В следующем году (816 год) император Людовик вновь принимал в своем Компьенском дворце недалеко от Парижа послов от бодричей. По какому делу они приезжали, об этом летопись не упоминает, но вскоре последовало распоряжение, которое взволновало всю Бодрицкую землю. Людовик приказал Славомиру, великому князю или "королю" бодричей, как его называли немцы, разделить свою власть с Чедрагом, сыном прежнего князя Дражко. Никогда еще Германия не позволяла себе такого прямого вмешательства во внутреннее управление соседнего и дружественного славянского племени. Император Людовик обращался тут с бодрицким князем точно так же, как его отец бывало обращался со своими немецкими или французскими герцогами и графами. Впрочем, Людовик, слабый и чуждый каких-либо новых политических замыслов, едва ли сделал это с обдуманной целью усилить влияние империи в славянских землях: его, вероятно, подбили домашние враги Славомира, и мы к этому делу относим посольство бодричей, приехавшее в Компьен. Как бы то ни было, император дал приказание. Славомир был в страшном гневе. Как! Он, который восемь лет спокойно правил, как верховный князь, всей землей Бодрицкой, он, которого утвердил сам великий Карл и который столько раз помогал немцам во главе славянской рати113, вдруг, без причины, будет лишен власти по прихоти чужого государя. Никогда больше не перееду я через Лабу, воскликнул он: нет, "меня уже не увидят опять при дворе немецкого цесаря!" Тотчас отправил он посольство за море, к датским правителям Олаву и Эрику, которые, конечно, были рады случаю помочь новому врагу немецкого императора и отомстить Людовику за помощь, оказанную их совместнику Гаральду. Славомир легко уговорил их послать войско в Нордалбингию. В скором времени датские корабли вошли в устье Эльбы и поднялись вверх по Стыри; разорив ее берега, они явились под новой немецкой крепостью Эзесфельдобургом. В то же время подступила к ней пешая рать датчан из их пограничной военной линии; к этому войску присоединились бодричи, которые должны были, таким образом, прорвать сторожевую цепь немцев, отделявшую северную марку от славян, и пройти всю Нордалбингию. Это свидетельствует о значительности сил, с какими бодричи выступили в поход, и о недостаточности средств защиты, которыми Германия располагала тогда в этой стороне. Но крепостей ни славяне, ни датчане в это время брать не умели. Немцы отстояли Эзесфельдобург, так что датчане и бодричи сняли осаду и разошлись по домам.

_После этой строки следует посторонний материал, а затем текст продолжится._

-- ==== Sys2Proof/Machine/RingOps.lean ====
section
/-! DEFINITION. Ring stops (R219..R223): raising, latching, halting and releasing. -/

namespace Sys2Proof.Machine

/-- `x` is later than `y`, modulo 2^16 (R223). -/
def seqLater (x y : Nat) : Bool := decide (0 < signed 16 (x + 2 ^ 16 - y % 2 ^ 16))

/-- Keeps STOPPED true to the stop set of ring `r` (R221, R222). -/
def State.showStops (s : State) (r : Nat) : State :=
  (s.put .LNK_RING_STAT_STOPPED r (b2n (!(s.ring r).stops.isEmpty))).showFranker

/-- A channel on a stopped axis: each of its lanes carries a STOP, and it is inhibited with RING_STOP (R221). -/
def State.haltChannel (s : State) (c : Nat) : State :=
  (s.each (s.chan c).lanes fun l s => s.express l 0x01 [2]).inhibit c 0xF

/-- The device takes part in a ring: it is joined and its bypass is open (R213, R216). -/
def State.takesPart (s : State) (r : Nat) : Bool := s.on .LNK_RING_CTL_JOIN r && !s.on .LNK_RING_STAT_BYPASS r

/-- Every channel on one of the axes of a mask that ring `r` stops is inhibited with RING_STOP, and every lane bound on the axis carries a
STOP (R221). -/
def State.haltAxes (s : State) (mask : Nat) : State :=
  s.each (bitsOf 8 mask) fun a s =>
    s.each (s.chansOnAxis a) fun c s => s.haltChannel c

/-- The set holds at most one stop per origin, the latest (R223). -/
def addStop (x : RingStop) (l : List RingStop) : List RingStop := l.filter (·.origin != x.origin) ++ [x]

/-- The stop is already in the set, or an earlier one than the set holds for its origin (R220, R223). -/
def State.knownStop (s : State) (r : Nat) (x : RingStop) : Bool :=
  (s.ring r).stops.any fun y => y.origin == x.origin && !seqLater x.seq y.seq

/-- Latches a stop (R221): STOPPED, STOPSRC, source 212 + r, and the halt. -/
def State.latchStop (s : State) (r : Nat) (x : RingStop) : State :=
  if s.knownStop r x then s
  else
    let s := (s.setRing r { s.ring r with stops := addStop x (s.ring r).stops }).showStops r
    let s := ((s.put .LNK_RING_STOPSRC_ORIGIN r x.origin).put .LNK_RING_STOPSRC_CAUSE r x.cause).put .LNK_RING_STOPSRC_SEQ r x.seq
    (s.raise (212 + r)).haltAxes (s.fld .LNK_RING_CTL_STOP_AXES r)

/-- The device raises a stop on ring `r` (R219, R220 step 1): a new sequence number, latched and sent on both ports. With the bypass closed it takes no
part in the ring (R213). -/
def State.raiseStop (s : State) (r cause : Nat) : State :=
  if !s.takesPart r then s
  else
    let x := s.ring r
    let q := (x.nextStop + 1) % 2 ^ 16
    let own := s.fld .LNK_RING_CTL_MEMBER r
    let s := (s.setRing r { x with nextStop := q }).latchStop r ⟨own, q, cause⟩
    s.each (ringPorts r) fun l s => s.express l 0x08 [own, cause, q]

/-- D17 learns that an axis has entered LOST: the rings that watch it are stopped (R219 cause 0x03). -/
def State.lostHere (s : State) (a : Nat) : State :=
  s.each [0, 1] fun r s =>
    s.when (s.on .LNK_RING_CTL_LOST_STOP r && bitOf (s.fld .LNK_RING_CTL_STOP_AXES r) a) (·.raiseStop r 3)

/-- An axis enters LOST: the event crosses from D23 to the ring stops of D17, which stopped or held get it once they run (R13, R87). -/
def State.lostStop (s : State) (a : Nat) : State := s.pulseVia 23 17 (.lost a) (·.lostHere a)

/-- A release removes every stop at or below the sequence number listed for its origin (R222). -/
def State.releaseStops (s : State) (r : Nat) (upTo : List (Nat × Nat)) : State :=
  let covered := fun (y : RingStop) => upTo.any fun e => e.1 == y.origin && !seqLater y.seq e.2
  let x := s.ring r
  let kept := x.stops.filter (fun y => !covered y)
  let s' := (s.setRing r { x with stops := kept }).showStops r
  let s' := if kept.length < x.stops.length then s'.raise (212 + r) else s'
  s'.when (s.frankerRuns && s.ringStopped && !s'.ringStopped) (·.frankerBehind)

end Sys2Proof.Machine
end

Прошел год. Наконец, собралось немецкое войско в поход против Славомира. К силам, выставленным саксами и их военной украйной, пришло подкрепление из Франконии. У Славомира были враги и завистники между самими бодричами. Они воспользовались нашествием немцев для его низложения; он сам попал в руки немецких начальников, и его привезли пленником в Ахен. С ним же ко двору императора явились, по приказанию немцев, и старшины бодрицкого народа (вероятно, князья мелких племен и жупаны), и явились они обвинителями того человека, который решился ослушаться воли немецкого государя и мечтал о единодержавии и независимости земли своей. Над Славомиром был назначен суд в Ахене: он должен был отвечать на обвинение в измене против немецкого императора, предложенное его соотечественниками, - и западный летописец наивно прибавляет, что он не был в состоянии оправдаться "разумными доводами". Его сослали в одну из областей империи, а великим князем или "королем" бодрицким провозгласили сына Дражко Чедрага.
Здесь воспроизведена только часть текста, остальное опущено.